Required action » Set down exactly the entries below, beginning at their first line and ending at the line with "moveCommit (mv : Nat)".

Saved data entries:

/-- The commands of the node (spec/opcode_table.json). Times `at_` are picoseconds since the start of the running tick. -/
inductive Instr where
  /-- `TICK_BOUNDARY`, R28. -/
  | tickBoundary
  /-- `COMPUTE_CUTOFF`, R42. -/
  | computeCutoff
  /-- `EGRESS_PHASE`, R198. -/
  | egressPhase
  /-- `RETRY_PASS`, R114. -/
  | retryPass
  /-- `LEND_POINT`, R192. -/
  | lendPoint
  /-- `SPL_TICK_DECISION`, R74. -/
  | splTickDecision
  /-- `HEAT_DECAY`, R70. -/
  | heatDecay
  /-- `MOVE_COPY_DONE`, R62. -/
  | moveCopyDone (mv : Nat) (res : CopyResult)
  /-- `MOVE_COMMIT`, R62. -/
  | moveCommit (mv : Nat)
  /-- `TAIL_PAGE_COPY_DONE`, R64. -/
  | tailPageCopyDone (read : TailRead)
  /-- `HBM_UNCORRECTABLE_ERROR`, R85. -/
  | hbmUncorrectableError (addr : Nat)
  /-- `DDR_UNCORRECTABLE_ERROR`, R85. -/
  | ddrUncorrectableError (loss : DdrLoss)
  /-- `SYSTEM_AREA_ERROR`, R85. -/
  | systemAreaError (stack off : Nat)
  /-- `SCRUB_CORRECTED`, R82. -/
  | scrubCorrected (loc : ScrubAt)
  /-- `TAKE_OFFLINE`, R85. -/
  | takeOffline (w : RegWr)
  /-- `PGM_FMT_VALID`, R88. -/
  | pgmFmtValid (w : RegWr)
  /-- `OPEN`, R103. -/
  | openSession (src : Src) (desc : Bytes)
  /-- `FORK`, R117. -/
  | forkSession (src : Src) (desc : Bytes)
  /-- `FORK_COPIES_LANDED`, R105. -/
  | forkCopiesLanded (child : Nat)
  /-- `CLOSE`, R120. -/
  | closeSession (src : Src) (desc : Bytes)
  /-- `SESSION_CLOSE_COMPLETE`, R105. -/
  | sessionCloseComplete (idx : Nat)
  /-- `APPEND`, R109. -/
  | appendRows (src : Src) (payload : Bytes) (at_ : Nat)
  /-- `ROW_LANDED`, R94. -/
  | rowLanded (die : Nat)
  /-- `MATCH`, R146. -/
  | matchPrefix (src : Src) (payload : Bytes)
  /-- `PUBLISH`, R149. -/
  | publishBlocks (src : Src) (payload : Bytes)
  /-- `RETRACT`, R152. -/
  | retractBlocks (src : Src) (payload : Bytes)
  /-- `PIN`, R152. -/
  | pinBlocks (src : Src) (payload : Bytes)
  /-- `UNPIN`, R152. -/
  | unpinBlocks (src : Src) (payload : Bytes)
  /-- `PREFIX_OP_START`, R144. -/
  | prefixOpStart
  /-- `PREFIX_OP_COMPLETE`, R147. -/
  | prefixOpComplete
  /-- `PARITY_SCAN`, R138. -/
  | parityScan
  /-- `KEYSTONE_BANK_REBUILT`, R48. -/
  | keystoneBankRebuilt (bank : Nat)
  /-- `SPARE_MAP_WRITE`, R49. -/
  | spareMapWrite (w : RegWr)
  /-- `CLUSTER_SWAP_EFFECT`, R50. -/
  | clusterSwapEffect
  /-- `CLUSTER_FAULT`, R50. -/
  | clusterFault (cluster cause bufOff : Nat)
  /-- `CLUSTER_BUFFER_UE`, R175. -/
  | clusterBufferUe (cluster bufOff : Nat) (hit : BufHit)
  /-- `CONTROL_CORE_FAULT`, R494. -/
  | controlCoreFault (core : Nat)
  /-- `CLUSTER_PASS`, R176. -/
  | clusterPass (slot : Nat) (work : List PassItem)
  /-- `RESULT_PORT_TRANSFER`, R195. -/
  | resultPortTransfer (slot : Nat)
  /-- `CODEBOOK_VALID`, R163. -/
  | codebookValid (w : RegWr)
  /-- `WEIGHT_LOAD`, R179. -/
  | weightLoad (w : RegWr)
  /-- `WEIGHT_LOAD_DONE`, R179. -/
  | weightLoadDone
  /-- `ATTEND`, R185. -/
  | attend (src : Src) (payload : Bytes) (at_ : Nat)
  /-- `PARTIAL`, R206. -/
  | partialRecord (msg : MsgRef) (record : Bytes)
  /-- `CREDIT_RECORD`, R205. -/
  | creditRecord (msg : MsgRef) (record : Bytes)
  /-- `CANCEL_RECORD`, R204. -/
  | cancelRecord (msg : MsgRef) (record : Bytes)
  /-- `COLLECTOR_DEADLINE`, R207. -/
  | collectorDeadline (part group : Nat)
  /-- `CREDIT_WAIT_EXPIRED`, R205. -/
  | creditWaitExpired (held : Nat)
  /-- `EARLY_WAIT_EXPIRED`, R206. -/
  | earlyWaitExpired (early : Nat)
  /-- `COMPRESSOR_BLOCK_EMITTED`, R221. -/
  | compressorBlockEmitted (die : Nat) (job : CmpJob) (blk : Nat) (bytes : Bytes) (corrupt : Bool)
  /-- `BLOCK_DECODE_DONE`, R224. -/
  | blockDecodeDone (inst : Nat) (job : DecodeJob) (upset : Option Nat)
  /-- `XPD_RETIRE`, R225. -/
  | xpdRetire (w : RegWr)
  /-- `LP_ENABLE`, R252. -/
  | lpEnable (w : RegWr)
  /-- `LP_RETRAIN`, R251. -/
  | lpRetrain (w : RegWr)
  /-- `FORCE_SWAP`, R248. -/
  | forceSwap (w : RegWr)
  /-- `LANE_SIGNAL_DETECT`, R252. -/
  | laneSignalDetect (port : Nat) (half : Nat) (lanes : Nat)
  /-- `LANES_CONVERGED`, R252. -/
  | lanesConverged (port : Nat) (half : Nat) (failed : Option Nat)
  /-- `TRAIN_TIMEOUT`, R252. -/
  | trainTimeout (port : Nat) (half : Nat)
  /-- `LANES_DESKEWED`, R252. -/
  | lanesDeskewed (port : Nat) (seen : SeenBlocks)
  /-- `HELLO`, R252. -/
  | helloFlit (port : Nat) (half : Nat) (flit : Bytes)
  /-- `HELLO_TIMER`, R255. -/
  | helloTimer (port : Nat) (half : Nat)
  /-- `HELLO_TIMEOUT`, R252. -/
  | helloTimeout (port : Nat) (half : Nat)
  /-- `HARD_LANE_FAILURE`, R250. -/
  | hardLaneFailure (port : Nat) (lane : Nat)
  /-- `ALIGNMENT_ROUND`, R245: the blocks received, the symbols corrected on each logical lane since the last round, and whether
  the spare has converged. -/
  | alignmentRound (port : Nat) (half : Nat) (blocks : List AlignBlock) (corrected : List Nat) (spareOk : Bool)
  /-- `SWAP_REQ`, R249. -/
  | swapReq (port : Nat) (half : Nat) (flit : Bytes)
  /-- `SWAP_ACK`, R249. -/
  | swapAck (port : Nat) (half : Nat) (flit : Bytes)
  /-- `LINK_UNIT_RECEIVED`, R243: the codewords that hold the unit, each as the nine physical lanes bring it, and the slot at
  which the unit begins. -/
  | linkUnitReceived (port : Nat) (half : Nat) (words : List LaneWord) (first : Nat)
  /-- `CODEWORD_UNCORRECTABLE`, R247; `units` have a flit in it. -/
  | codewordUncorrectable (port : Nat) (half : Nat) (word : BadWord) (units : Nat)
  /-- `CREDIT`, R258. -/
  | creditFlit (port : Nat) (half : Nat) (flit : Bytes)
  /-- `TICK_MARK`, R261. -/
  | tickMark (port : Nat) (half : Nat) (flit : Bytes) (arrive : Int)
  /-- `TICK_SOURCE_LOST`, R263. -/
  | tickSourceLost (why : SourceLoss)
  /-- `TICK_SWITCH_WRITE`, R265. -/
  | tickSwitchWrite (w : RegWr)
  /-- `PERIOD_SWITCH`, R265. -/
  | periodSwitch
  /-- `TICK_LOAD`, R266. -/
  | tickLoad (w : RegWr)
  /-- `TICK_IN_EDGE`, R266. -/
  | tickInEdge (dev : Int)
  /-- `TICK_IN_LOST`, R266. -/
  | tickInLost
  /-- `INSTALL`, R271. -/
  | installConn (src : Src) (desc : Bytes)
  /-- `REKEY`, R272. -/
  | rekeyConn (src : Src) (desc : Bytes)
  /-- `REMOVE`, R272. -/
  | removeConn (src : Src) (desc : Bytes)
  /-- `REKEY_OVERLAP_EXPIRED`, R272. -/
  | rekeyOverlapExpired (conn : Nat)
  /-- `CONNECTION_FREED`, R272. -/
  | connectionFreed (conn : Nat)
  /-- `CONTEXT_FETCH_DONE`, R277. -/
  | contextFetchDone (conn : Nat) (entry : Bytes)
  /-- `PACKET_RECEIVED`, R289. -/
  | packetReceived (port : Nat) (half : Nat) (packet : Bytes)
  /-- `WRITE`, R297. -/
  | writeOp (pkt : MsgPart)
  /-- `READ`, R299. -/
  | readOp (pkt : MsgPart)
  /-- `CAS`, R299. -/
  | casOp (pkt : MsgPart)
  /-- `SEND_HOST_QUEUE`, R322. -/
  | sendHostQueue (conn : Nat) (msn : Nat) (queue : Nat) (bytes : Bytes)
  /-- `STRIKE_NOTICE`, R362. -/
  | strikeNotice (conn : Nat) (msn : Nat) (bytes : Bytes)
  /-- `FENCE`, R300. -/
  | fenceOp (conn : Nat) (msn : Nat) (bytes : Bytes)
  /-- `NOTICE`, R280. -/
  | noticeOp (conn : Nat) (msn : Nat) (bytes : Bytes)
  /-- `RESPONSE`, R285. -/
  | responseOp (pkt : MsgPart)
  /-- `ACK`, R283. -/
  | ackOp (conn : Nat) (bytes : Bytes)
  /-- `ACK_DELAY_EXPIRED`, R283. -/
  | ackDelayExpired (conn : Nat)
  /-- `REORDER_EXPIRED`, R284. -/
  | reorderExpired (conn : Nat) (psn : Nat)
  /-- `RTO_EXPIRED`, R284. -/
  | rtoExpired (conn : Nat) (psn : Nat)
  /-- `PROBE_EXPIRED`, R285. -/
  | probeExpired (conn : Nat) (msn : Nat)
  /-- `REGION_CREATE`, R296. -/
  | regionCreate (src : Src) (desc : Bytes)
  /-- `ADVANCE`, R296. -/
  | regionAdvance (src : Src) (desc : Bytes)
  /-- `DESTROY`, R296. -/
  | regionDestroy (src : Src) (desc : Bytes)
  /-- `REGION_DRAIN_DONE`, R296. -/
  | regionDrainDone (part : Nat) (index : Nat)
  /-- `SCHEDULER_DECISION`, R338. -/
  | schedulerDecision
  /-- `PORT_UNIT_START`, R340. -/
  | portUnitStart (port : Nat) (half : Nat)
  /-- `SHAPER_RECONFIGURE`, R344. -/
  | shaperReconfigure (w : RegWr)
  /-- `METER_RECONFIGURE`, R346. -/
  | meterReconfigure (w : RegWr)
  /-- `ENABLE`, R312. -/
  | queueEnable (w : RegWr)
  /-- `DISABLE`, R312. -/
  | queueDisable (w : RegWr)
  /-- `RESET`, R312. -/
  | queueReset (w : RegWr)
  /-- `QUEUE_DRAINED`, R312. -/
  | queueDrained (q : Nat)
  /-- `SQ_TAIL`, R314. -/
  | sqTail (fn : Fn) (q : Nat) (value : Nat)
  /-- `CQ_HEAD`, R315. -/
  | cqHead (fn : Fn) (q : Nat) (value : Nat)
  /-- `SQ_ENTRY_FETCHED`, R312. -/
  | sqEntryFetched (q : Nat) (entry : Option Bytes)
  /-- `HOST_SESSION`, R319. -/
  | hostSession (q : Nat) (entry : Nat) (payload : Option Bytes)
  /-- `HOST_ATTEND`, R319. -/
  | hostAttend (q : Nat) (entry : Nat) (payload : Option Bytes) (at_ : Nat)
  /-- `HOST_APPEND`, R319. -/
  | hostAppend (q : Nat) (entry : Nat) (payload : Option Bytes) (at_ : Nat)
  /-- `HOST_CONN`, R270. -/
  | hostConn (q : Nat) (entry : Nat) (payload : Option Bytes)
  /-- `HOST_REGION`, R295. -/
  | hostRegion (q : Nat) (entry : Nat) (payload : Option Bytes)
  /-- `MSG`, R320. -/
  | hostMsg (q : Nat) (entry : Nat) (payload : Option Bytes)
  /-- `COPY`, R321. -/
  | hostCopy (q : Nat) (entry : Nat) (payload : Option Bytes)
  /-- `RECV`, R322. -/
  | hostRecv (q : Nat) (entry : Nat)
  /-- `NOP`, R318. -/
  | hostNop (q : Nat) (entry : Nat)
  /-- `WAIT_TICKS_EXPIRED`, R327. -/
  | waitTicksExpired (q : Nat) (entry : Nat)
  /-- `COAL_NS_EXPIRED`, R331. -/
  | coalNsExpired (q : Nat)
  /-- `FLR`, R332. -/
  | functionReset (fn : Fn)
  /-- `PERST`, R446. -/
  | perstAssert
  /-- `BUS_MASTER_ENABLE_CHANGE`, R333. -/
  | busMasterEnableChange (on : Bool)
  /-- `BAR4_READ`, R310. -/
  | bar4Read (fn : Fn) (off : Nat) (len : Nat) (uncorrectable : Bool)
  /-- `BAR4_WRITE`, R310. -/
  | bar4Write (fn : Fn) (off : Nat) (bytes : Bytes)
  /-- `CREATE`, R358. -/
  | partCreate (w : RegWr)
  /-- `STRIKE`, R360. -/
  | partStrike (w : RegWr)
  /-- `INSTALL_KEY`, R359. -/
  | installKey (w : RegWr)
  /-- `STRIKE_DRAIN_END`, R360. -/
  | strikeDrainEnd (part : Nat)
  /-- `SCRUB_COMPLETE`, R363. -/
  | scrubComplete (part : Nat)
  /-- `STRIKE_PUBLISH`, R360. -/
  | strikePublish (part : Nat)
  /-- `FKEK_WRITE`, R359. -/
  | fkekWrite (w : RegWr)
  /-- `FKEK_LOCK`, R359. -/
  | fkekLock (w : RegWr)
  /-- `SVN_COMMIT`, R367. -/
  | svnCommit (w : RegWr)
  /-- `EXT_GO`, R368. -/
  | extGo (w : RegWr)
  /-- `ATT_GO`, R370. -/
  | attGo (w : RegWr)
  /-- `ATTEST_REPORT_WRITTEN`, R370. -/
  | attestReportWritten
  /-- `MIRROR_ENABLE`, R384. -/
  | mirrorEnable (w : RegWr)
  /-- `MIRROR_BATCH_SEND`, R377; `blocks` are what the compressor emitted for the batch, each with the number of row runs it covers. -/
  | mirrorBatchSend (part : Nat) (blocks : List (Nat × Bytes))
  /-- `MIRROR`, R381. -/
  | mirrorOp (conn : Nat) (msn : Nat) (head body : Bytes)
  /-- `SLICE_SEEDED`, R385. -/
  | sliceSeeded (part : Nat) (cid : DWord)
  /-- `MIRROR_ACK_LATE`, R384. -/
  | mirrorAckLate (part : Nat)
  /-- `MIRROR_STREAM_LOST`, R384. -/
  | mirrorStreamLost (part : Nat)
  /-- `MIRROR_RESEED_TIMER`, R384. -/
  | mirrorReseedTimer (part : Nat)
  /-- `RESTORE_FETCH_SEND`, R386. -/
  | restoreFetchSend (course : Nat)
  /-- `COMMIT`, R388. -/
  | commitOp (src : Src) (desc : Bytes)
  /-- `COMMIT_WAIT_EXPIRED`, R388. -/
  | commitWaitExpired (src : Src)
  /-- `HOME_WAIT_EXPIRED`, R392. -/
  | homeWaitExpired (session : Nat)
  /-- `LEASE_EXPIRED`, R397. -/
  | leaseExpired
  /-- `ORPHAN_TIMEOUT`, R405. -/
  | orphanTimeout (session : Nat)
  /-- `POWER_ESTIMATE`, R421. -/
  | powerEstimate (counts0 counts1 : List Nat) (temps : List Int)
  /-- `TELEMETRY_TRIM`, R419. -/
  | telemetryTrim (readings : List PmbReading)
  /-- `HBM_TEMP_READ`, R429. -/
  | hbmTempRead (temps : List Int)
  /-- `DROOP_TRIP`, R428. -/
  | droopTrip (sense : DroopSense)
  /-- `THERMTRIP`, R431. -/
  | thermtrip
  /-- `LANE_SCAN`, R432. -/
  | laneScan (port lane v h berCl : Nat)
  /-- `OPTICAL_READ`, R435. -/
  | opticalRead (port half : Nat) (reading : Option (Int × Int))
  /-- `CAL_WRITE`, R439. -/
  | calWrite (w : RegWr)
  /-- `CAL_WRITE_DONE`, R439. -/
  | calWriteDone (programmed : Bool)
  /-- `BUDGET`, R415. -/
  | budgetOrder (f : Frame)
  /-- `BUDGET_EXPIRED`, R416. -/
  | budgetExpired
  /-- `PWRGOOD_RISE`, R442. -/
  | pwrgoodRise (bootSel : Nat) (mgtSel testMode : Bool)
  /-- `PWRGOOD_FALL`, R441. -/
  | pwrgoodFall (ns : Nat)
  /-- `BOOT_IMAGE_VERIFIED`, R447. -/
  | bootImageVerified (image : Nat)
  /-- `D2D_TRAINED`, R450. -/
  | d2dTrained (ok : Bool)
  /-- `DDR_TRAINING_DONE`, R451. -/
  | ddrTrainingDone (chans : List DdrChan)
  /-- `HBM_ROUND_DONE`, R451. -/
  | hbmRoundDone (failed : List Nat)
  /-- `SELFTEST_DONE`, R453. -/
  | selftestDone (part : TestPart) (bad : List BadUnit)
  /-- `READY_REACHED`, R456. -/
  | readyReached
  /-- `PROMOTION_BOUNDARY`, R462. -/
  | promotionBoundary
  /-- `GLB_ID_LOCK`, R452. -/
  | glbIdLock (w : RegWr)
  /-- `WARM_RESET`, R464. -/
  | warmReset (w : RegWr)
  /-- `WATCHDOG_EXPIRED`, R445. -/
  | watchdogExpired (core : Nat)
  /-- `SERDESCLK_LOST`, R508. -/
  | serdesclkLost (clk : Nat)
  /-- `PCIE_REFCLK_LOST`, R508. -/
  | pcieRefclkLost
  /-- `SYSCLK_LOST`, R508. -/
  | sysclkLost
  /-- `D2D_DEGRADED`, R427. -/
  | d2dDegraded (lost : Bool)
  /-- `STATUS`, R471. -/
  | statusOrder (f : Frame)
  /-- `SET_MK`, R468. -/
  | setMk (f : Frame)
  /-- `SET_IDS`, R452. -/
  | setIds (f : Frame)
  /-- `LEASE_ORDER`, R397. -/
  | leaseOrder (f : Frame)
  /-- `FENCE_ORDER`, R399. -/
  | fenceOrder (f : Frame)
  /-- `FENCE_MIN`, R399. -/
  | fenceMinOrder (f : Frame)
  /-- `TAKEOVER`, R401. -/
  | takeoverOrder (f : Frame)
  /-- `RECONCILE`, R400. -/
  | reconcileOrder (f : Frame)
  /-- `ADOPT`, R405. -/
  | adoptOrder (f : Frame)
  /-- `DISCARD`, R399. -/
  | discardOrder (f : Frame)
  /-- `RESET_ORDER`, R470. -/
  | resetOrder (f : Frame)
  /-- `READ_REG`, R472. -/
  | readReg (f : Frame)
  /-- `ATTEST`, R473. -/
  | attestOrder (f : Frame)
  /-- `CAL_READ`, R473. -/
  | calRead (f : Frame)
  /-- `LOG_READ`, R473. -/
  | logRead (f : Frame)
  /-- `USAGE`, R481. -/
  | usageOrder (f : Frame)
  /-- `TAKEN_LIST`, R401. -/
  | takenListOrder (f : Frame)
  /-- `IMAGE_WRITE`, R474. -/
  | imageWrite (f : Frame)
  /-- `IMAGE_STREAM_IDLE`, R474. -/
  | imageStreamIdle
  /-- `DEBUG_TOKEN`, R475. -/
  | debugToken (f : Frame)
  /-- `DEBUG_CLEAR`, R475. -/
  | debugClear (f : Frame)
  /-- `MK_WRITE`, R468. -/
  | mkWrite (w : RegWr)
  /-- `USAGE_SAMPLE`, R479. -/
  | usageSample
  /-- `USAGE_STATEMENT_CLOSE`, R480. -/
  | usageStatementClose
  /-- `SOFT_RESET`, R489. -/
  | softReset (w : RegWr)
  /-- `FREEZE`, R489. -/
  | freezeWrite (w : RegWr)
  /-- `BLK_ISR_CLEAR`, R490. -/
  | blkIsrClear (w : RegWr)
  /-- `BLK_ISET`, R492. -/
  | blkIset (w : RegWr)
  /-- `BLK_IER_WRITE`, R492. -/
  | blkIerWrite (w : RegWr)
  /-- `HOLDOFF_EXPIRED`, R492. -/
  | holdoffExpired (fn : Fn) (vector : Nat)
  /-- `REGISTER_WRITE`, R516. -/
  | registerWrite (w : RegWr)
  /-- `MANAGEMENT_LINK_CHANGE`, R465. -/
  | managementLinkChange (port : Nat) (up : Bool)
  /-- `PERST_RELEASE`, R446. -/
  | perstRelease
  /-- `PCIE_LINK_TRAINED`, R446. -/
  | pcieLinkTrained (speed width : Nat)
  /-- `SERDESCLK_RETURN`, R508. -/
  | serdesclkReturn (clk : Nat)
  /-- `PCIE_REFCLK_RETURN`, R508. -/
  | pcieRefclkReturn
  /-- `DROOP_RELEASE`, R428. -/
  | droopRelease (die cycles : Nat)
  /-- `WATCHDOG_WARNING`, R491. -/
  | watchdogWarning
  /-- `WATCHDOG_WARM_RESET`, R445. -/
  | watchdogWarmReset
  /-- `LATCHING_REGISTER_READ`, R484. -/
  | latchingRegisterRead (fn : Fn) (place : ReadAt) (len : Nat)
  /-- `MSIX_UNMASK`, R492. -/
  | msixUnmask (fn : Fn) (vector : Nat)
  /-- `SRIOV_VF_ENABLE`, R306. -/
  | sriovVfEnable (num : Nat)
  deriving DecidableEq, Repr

Reply to the exercise »
/-- The commands of the node (spec/opcode_table.json). Times `at_` are picoseconds since the start of the running tick. -/
inductive Instr where
  /-- `TICK_BOUNDARY`, R28. -/
  | tickBoundary
  /-- `COMPUTE_CUTOFF`, R42. -/
  | computeCutoff
  /-- `EGRESS_PHASE`, R198. -/
  | egressPhase
  /-- `RETRY_PASS`, R114. -/
  | retryPass
  /-- `LEND_POINT`, R192. -/
  | lendPoint
  /-- `SPL_TICK_DECISION`, R74. -/
  | splTickDecision
  /-- `HEAT_DECAY`, R70. -/
  | heatDecay
  /-- `MOVE_COPY_DONE`, R62. -/
  | moveCopyDone (mv : Nat) (res : CopyResult)
  /-- `MOVE_COMMIT`, R62. -/
  | moveCommit (mv : Nat)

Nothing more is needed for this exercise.